Saudi Aramco solves field pressure mystery
13-10-02 Although Harmaliyah oil field had been dormant since 1998, the reservoir's pressure had been steadily rising, alarming engineers. This pressure (averaging 360 psi higher than other area wells) threatened to cause unintended oil migration into inaccessible nooks and crannies of nearby reservoirs -- an event that could damage nearby reservoirs (Arab C/Hanifa) and render large volumes of petroleum forever irretrievable.
Generally, water injected into fields maintains pressure, but Harmaliyah has no water-injection system, so the rise in pressure was a mystery.
Reservoir management engineers determined that the pressure rise was being indirectly caused by water-injection operations at the nearby Hawiyah and Haradh fields in the Southern Area. (As it turns out, Harmaliyah shares the same subterranean aquifer with those fields.) The challenge was figuring out a way to relieve Harmaliyah pressure in the safest, most cost-effective way.
When Harmaliyah was a producing field, its oil was fed
through its own Harmaliyah Gas-Oil Separation Plant (GOSP), but that facility was mothballed in 1998. To reactivate the GOSP would be very expensive. South Ghawar production experts, after extensive brainstorming and in consultation with other specialists, came up with the solution: Free flow production.

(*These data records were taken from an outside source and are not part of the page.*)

theorem execOperationResult_kept {pq : List Instr} (i : Nat) (s : State) (h : Kept pq s) :
    ∃ s', execOperationResult i s = .next s' ∧ Kept pq s' := by
  unfold execOperationResult
  refine ⟨_, rfl, ?_⟩
  split
  · exact h
  · split
    · with_reducible apply passOp_kept
      exact h
    · exact h

theorem execReplayEvent_kept {pq : List Instr} (s : State) (h : Kept pq s) :
    ∃ s', execReplayEvent s = .next s' ∧ Kept pq s' := by
  unfold execReplayEvent
  refine ⟨_, rfl, ?_⟩
  extract_lets +lift a1
  split
  · exact h
  · split
    · exact h
    · split
      · with_reducible apply replayOne_kept
        exact kept_same h rfl rfl
      · with_reducible apply coreCycle_kept
        exact h

theorem execTimerSweep_kept {pq : List Instr} (cell : Nat) (s : State) (h : Kept pq s) :
    ∃ s', execTimerSweep cell s = .next s' ∧ Kept pq s' := by
  unfold execTimerSweep
  refine ⟨_, rfl, ?_⟩
  split
  · with_reducible apply sweepCell_kept
    exact h
  · exact h

theorem passCycles_kept {pq : List Instr} (n : Nat) (s : State) (h : Kept pq s) : Kept pq (passCycles n s) := by
  induction n generalizing s with
  | zero => exact h
  | succ n ih => exact ih _ (coreCycle_kept _ h)

theorem execDeferredResolution_kept {pq : List Instr} (i : Nat) (s : State) (h : Kept pq s) :
    ∃ s', execDeferredResolution i s = .next s' ∧ Kept pq s' := by
  unfold execDeferredResolution
  refine ⟨_, rfl, ?_⟩
  split
  · exact h
  · split
    · exact h
    · with_reducible apply passCycles_kept
      exact h

theorem issueIn_kept {pq : List Instr} (b : State) (h : Kept pq b) : Kept pq (issueIn b) := by
  unfold issueIn
  split
  · with_reducible apply startFire_kept
    · exact h
    · exact h
  · extract_lets +lift a1
    split
    · rename_i x2 x3 x4
      have h5 : Kept pq x3 := by
          refine kept_pair x4 ?_
          with_reducible apply fetchBundle_kept
          exact h
      with_reducible apply startFire_kept
      · exact h
      · exact h5
    · rename_i x6 x7 x8 x9
      have h10 : Kept pq x8 := by
          refine kept_pair x9 ?_
          with_reducible apply fetchBundle_kept
          exact h
      with_reducible apply present_kept
      · exact h
      · exact h10

theorem execBundleIssue_kept {pq : List Instr} (parity : Bool) (s : State) (h : Kept pq s) :
    ∃ s', execBundleIssue parity s = .next s' ∧ Kept pq s' := by
  unfold execBundleIssue
  refine ⟨_, rfl, ?_⟩
  extract_lets +lift a1
  have h2 : Kept pq a1 := by
      unfold a1
      with_reducible apply nextCycle_kept
      exact h
  clear_value a1
  split
  · exact h
  · with_reducible apply issueIn_kept
    split
    · with_reducible apply halt_kept
      exact h2
    · exact h2

theorem execTaskFreeze_kept {pq : List Instr} (task : Nat) (s : State) (h : Kept pq s) :
    ∃ s', execTaskFreeze task s = .next s' ∧ Kept pq s' := by
  unfold execTaskFreeze
  refine ⟨_, rfl, ?_⟩
  extract_lets +lift a1
  have h2 : Kept pq a1 := by
      unfold a1
      with_reducible apply coreCycle_kept
      exact h
  clear_value a1
  split
  · exact h
  · split
    · with_reducible apply freeze_kept
      exact h
    · split
      · split
        · with_reducible apply freeze_kept
          exact h2
        · exact h2
      · exact h

theorem execTmuFastoutEnqueue_kept {pq : List Instr} (s : State) (h : Kept pq s) :
    ∃ s', execTmuFastoutEnqueue s = .next s' ∧ Kept pq s' := by
  unfold execTmuFastoutEnqueue
  refine ⟨_, rfl, ?_⟩
  split
  · with_reducible apply fastDrain_kept
    exact h
  · exact h

theorem softError_kept {pq : List Instr} (s : State) (e : Nat × Nat × Nat × Nat) (h : Kept pq s) : Kept pq (softError s e) := by
  unfold softError
  split
  · exact h
  · split
    · with_reducible apply upset_kept
      exact h
    · exact h

theorem scrubNext_kept {pq : List Instr} (s : State) (m : MemId) (i : Nat) (n : Nat) (h : Kept pq s) : Kept pq (scrubNext s m i n) := by
  unfold scrubNext
  extract_lets +lift a1 a2 a3 a4 a5 a6
  have h7 : Kept pq a4 := by
      unfold a4
      exact kept_same h rfl rfl
  clear_value a4
  split
  · with_reducible apply setF_kept
    exact kept_same h7 rfl rfl
  · exact h7

theorem keepUpset_kept {pq : List Instr} (s : State) (m : MemId) (loc : Nat) (h : Kept pq s) : Kept pq (keepUpset s m loc) := by
  unfold keepUpset
  extract_lets +lift a1
  exact kept_sp h rfl ⟨(kept_bits h :), (kept_words h :), (kept_planeB h :), (kept_planeW h :)⟩

theorem scrubBad_kept {pq : List Instr} (s : State) (m : MemId) (loc : Nat) (h : Kept pq s) : Kept pq (scrubBad s m loc) := by
  unfold scrubBad
  extract_lets +lift a1 a2 a3 a4 a5 a6 a7 a8
  have h9 : Kept pq a3 := by
      unfold a3
      with_reducible apply keepUpset_kept
      exact h
  clear_value a3
  have h10 : Kept pq a5 := by
      unfold a5
      with_reducible apply eccUncorrWord_kept
      exact h
  clear_value a5
  have h11 : Kept pq a7 := by
      unfold a7
      with_reducible apply updEgr_kept
      with_reducible apply eccClear_kept
      exact h
  clear_value a7
  have h12 : Kept pq a8 := by
      unfold a8
      split
      · exact h11
      · with_reducible apply setFs_kept
        exact h11
  clear_value a8
  split
  · with_reducible apply raise_kept
    exact kept_same h9 rfl rfl
  · with_reducible apply raise_kept
    exact kept_same h9 rfl rfl
  · with_reducible apply raise_kept
    with_reducible apply markEntry_kept
    with_reducible apply keepUpset_kept
    exact h
  · split
    · with_reducible apply putWord_kept
      with_reducible apply eccClear_kept
      with_reducible apply noteWrite_kept
      exact h10
    · exact h10
  · with_reducible apply eccClear_kept
    with_reducible apply eccUncorrRow_kept
    exact h
  · with_reducible apply clsEcc_kept
    with_reducible apply eccClear_kept
    exact h
  · with_reducible apply setRaise_kept
    exact h12
  · exact h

Harmaliyah's pressure was sufficient for its crude to be "free flowed" to the operational 'Uthmaniyah GOSP-4, about 57 km from the dormant Harmaliyah GOSP. The Free Flow Project was initiated in 2001, and free-flow of crude started this year. Thus, officials were able to ease the pressure on Harmaliyah without re-starting its GOSP -- which means substantial savings in annual operations, maintenance and inspection of the plant.
The free-flow idea will produce revenues from new production that reached 55,000 bpd earlier this year. The project execution was achieved by using "in-house resources," including the essential expertise of young Saudi engineers.
Harmaliyah field was discovered in January
1972 and put into production in August 1973. The field was mothballed and put back into production three times, most recently in 1998.